ATLANTA — Last year, a bill that would renew a financing mechanism for the state’s Medicaid program hurtled irresistibly through the Georgia General Assembly. Gov. Nathan Deal signed it into law almost as soon as it was passed.
The high priority the measure received was easy to understand. The funding mechanism, known as the hospital provider fee — called by opponents a “bed tax’’ — was designed to fill a nearly $500 million hole in the state’s Medicaid program.
The main part of the provider fee was eventually approved by the feds last year.
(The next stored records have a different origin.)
-- ==== Sys2Proof/Certificates/Slice0/Obligations.lean ====
section
/-! DEFINITION. The statements about the model. In each, `u` stands for the state at the command's instant, `s.advance t`:
every command acts on it, and passing time changes nothing but the instant and the count of the Chronograph
(Obligations.TimePasses). -/

open Sys2Proof Sys2Proof.Machine


/-- A step with a command at the front of the queue is exec of that command on the state whose queue is the rest. -/
def Obligations.StepRunsFront : Prop :=
  ∀ (s : State) (c : Instr) (r : List Instr), step { s with pending := c :: r } = exec c { s with pending := r }

/-- On an empty queue a step answers the same state: the model's choice (notes/assumptions/1.md), for what time brings is a command of its own. The state at an instant: the time never goes back, every field but `now` and the Chronograph is as before, an instant in the past changes nothing, and the Chronograph stands still while the always-on domain is unpowered. That time is an operand of every command is the model's choice (notes/assumptions/2.md). -/
def Obligations.TimePasses : Prop :=
  (∀ s : State, s.pending = [] → step s = .next s)
  ∧ ∀ (s : State) (t : Nat),
    (s.advance t).now = max s.now t
    ∧ s.advance t = { s with now := (s.advance t).now, chr := (s.advance t).chr }
    ∧ (t ≤ s.now → s.advance t = s)
    ∧ (s.aon.powered = false → (s.advance t).chr = s.chr)

/-- Right after reset every register of the store has its reset value, device memory lists no byte, nothing waits and nothing has been put out, no fuse bit is programmed, STATE is CLOCKS, the PCIe link is down, the Chronograph's count is 0 and not VALID, no fault record stands, nothing is fenced, no frame is in progress and ALERT_N is low. Fuses unprogrammed are the spec's state of a blank device. -/
def Obligations.ResetHolds : Prop :=
  (∀ a, State.reset.rget a = resetVal a) ∧ (∀ a, memByte State.reset.mem a = 0) ∧ State.reset.pending = []
  ∧ State.reset.outbox = [] ∧ (∀ w i, w < 128 → (State.reset.fuse w).getLsbD i = false)
  ∧ State.reset.boot.phase = .clocks ∧ State.reset.host.linkUp = false ∧ State.reset.chr.count = 0
  ∧ State.reset.chr.valid = false ∧ State.reset.flt.seq = 0 ∧ State.reset.flt.log = [] ∧ State.reset.flt.cores = []
  ∧ State.reset.flt.ctxs = [] ∧ State.reset.flights = [] ∧ State.reset.alertLow = true

/-- The memory of the state after reset is in its canonical form. -/
def Obligations.ResetSound : Prop := State.reset.memSound

/-- From every state whose device memory is in canonical form (addresses strictly rising, no listed byte that reads as an unlisted one), whatever command stands at the front of the queue, a step that answers a next state answers one whose memory is in canonical form. -/
def Obligations.StepKeepsMemory : Prop := ∀ s s' : State, s.memSound → step s = .next s' → s'.memSound

/-- A programmed bit of the integrator's fuse words, 0 to 127, stays programmed through every step of the machine (R426: a fuse bit can be programmed to 1, never back). -/
def Obligations.FusesOneWay : Prop := ∀ s s' : State, step s = .next s' → s.fusesKeep s'

/-- Whatever a command does, the queue that exec was given is unchanged, the instant of the next state is the later of the state's instant and the command's, what has been put out is never taken back, and no free value is used twice: their number only grows (notes/assumptions/4.md and 5.md). -/
def Obligations.CommandsLeaveQueue : Prop :=
  ∀ (i : Instr) (s s' : State), exec i s = .next s' →
    s'.pending = s.pending ∧ s'.now = max s.now i.time ∧ s.outputsGrow s' ∧ s.freeCount ≤ s'.freeCount
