theorem State.waitIssue_ev {z s : State} (h : Evolves z s) (n : Nat) (c : Nat) (i : Nat) (r : List Byte) (_v : Nat) :
    Evolves z (State.waitIssue n c i r _v s) := by
  unfold State.waitIssue
  try dsimp only
  repeat' (first | with_reducible assumption | with_reducible apply State.pick_ev
                 | with_reducible apply State.noteWait_ev | with_reducible apply State.modCtx_ev
                 | with_reducible apply State.takeWait_ev | with_reducible apply State.passStripe_ev
                 | with_reducible apply State.markTag_ev | with_reducible apply State.wake_ev
                 | with_reducible apply State.noteAdvance_ev | with_reducible apply State.issued_ev
                 | with_reducible refine Evolves.foldl ?_ (fun _ _ _ => ?_) | split)

theorem tagTimeout_ev {z s : State} (h : Evolves z s) (id : Nat) :
    Evolves z (tagTimeout id s) := by
  unfold tagTimeout
  try dsimp only
  repeat' (first | with_reducible assumption | with_reducible apply State.deliver_ev
                 | with_reducible apply State.dropReq_ev | split)

theorem readCompletion_ev {z s : State} (h : Evolves z s) (id : Nat) (st : ReadStatus) :
    Evolves z (readCompletion id st s) := by
  unfold readCompletion
  try dsimp only
  repeat' (first | with_reducible assumption | with_reducible apply State.raiseEcc_ev
                 | with_reducible apply State.deliver_ev | with_reducible apply State.dropReq_ev | split)

theorem residueCompare_ev {z s : State} (h : Evolves z s) (n : Nat) :
    Evolves z (residueCompare n s) := by
  unfold residueCompare
  try dsimp only
  repeat' (first | with_reducible assumption | with_reducible apply State.putCore_ev
                 | with_reducible apply State.residueFails_ev | with_reducible apply State.tilePasses_ev | split)

theorem drainRow_ev {z s : State} (h : Evolves z s) (n : Nat) (u : Upset) :
    Evolves z (drainRow n u s) := by
  unfold drainRow
  try dsimp only
  repeat' (first | with_reducible assumption | with_reducible apply State.drainHead_ev
                 | with_reducible apply State.lockstep_ev | with_reducible apply State.drainFails_ev
                 | with_reducible apply State.raiseEcc_ev | with_reducible apply State.rput_ev
                 | with_reducible apply State.bumpCore_ev | split)

end Sys2Proof.Machine
end

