/-- A tile that is drained as zeros reads no word of its chain. -/
theorem State.drainHead_row (hread : j.zero = true ∨ s.chainUe n j.op (s.tileRow n j) = none) :
    s.drainHead n j
      = State.jobNext ((s.drainSamples n j.op (s.tileRow n j) j.zero).bump64 (coreReg n 0x90) 1) n j 1 := by
  have hgood : (if j.zero = true then none else s.chainUe n j.op (s.tileRow n j)) = none := by
    rcases hread with hzero | hue
    · simp [hzero]
    · simp [hue]
  simp [State.drainHead, htile, hroom, hgood]

end

section
variable {s : State} {n : Nat} {j : DrainJob} (helem : j.tile = false) (hbegun : j.next ≠ 0)
include helem hbegun

theorem State.drainHead_update (hop : j.op.opcode = 0x22) : s.drainHead n j = s.updateRow n j := by
  simp [State.drainHead, helem, hbegun, hop]

theorem State.drainHead_eltw (hop : j.op.opcode = 7) : s.drainHead n j = s.elemRow n j := by
  simp [State.drainHead, helem, hbegun, hop]

end

/-! ## The head of the drain -/

theorem drainRow_idle {s : State} {n : Nat} (h : (s.core n).drain = []) (e : Upset) : drainRow n e s = s := by
  simp [drainRow, h]

section
variable {s : State} {n : Nat} {j : DrainJob} {rest : List DrainJob} (hrun : s.coreRuns n = true)
  (hdrain : (s.core n).drain = j :: rest)
include hrun hdrain

theorem drainRow_head : drainRow n .none s = s.drainHead n j := by
  simp [drainRow, hrun, hdrain]

theorem drainRow_uncorrectable (a : Nat) : drainRow n (.ecc true a) s = s.drainFails n j 0x11 a := by
  simp [drainRow, hrun, hdrain]

end

/-! ## Publication (13 R360, R362) -/

theorem publication_none {s : State} {n : Nat} (h : ∀ c, c < 4 → (s.ctx n c).publish = none) : publication n s = s := by
  simp [publication, h]

section
variable {s : State} {n : Nat} {o : Op} {ws : List Int} (hrun : s.coreRuns n = true) (hpub : (s.ctx n 0).publish = some (o, ws))
  (hctx : s.ctxFenced n 0 = false)
include hrun hpub hctx

/-- Context 0 waits to publish, and a replay or another context's instruction holds it back. -/
theorem publication_waits (hbusy : (s.core n).replay ≠ none ∨ ∃ d, 0 < d ∧ d < 4 ∧ s.midWalk n d = true) : publication n s = s := by
  have hheld : ([0, 1, 2, 3].any (fun d => d != 0 && s.midWalk n d) || (s.core n).replay.isSome) = true := by
    rcases hbusy with hreplay | ⟨d, hpos, hlt, hmid⟩
    · simp [Option.isSome_iff_ne_none, hreplay]
    · have hd : d ∈ [0, 1, 2, 3] := by simp; omega
      have hany : [0, 1, 2, 3].any (fun d => d != 0 && s.midWalk n d) = true :=
        List.any_eq_true.mpr ⟨d, hd, by simp [hmid]; omega⟩
      rw [hany, Bool.true_or]
  simp only [publication, hrun, List.find?_cons, hpub, hctx, Option.isSome_some, Bool.not_false, Bool.not_true, Bool.and_self,
    hheld, if_true, Bool.false_eq_true, if_false]

theorem publication_writes {z : State} {k : Nat} (hmid : ∀ d, 0 < d → d < 4 → s.midWalk n d = false)
    (hreplay : (s.core n).replay = none) (hwords : s.pubWords n o ws = (z, k)) : publication n s
      = (((z.putCore n { z.core n with ahead := none }).bump64 (coreReg n 0x328) k).modCtx n 0 (fun x =>
          { x with publish := none })).wake n := by
  simp [publication, hrun, hpub, hctx, hmid, hreplay, hwords]

end

/-- Settles O49: the head of the drain is a tile's row or an element's, and a publication is held back by a replay or by another
context's instruction. -/
theorem drainRows : Obligations.DrainRows := by
  unfold Obligations.DrainRows
  rintro s u t n rfl hrun
  simp only [exec_drainRow, exec_publication]
  refine ⟨?idle, ?head, ?none, ?writes, ?replay, ?mid⟩
  case idle =>
    intro h e
    rw [drainRow_idle h]
  case head =>
    intro j rest hdrain
    rw [drainRow_head hrun hdrain]
    refine ⟨fun htile hroom hread => ?_, fun a htile hroom hzero hue => ?_, fun htile hroom => ?_, fun helem hbegun hop => ?_,
      fun helem hbegun hop => ?_, fun a => ?_⟩
    · rw [State.drainHead_row htile hroom hread]
    · rw [State.drainHead_uncorrectable htile hroom hzero hue]
    · rw [State.drainHead_noRoom htile hroom]
    · rw [State.drainHead_update helem hbegun hop]
    · rw [State.drainHead_eltw helem hbegun hop]
    · rw [drainRow_uncorrectable hrun hdrain]
  case none =>
    intro h
    rw [publication_none h]
  case writes =>
    intro o ws z k hpub hctx hmid hreplay hwords
    rw [publication_writes hrun hpub hctx hmid hreplay hwords]
  case replay =>
    intro o hpub hctx hreplay
    rw [publication_waits hrun hpub hctx (.inl hreplay)]
  case mid =>
    intro o d hpub hctx hpos hlt hmid
    rw [publication_waits hrun hpub hctx (.inr ⟨d, hpos, hlt, hmid⟩)]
But a second part of that provider fee, aimed at helping hospitals that were financial “losers’’ under the original distribution formula, has still not been approved by the U.S. Centers for Medicare and Medicaid Services (CMS).
Talks have gone on between the state and CMS since the fall of 2012 over what’s called “Tier II.” It’s designed to even out the losses for organizations such as Piedmont Healthcare and Northside Hospital, two large health care systems.
At stake is about $30 million in federal money for hospitals, according to the Department of Community Health, which runs Medicaid in the state.
“Tier II is still under consideration by CMS,’’ said Kevin Bloye of the Georgia Hospital Association in a statement Thursday. He added that the GHA and Community Health “are working together in discussions with CMS to reach a conclusion.”
CMS said through a spokeswoman that it “does not comment issues that are under review.”
Despite its detractors’ use of the term “bed tax,’’ the fee currently is not levied on individual patients or on hospital beds, but is based on hospital net patient revenue.
The currently approved provider fee raises money from hospitals, and the funds are then returned to the hospitals through reimbursements. Individual hospitals are reimbursed differing amounts, based on how much Medicaid business they do.
Under the formula, the winners are the hospitals that get back more money than they paid through the levy, while the losers are those that get back less.
One of the big winners is safety-net provider Grady Memorial Hospital in downtown Atlanta. With its high volume of Medicaid patients, it nets nearly $10 million annually under the current formula.
Piedmont Hospital in Atlanta’s affluent Buckhead district serves a much lower percentage of Medicaid patients, and it winds up a big loser under the original formula. In fiscal 2011, it lost $6.4 million with the current provider fee arrangement, according to state figures.
Piedmont Healthcare, the most vocal critic of the original basic formula, has backed the Tier II distribution, along with other private hospitals in Georgia.
A Piedmont spokeswoman Thursday declined comment on the delayed federal approval.
Almost all states use such assessments to help cover the costs of their Medicaid programs.
Two-thirds of the provider fee money generated in Georgia goes to shore up Medicaid’s budget. The rest goes to increase Medicaid reimbursements to hospitals.
Medicaid, jointly financed by the federal government and individual state governments, covers about 1.6 million poor and disabled Georgians.
Andy Miller is editor and CEO of Georgia Health News.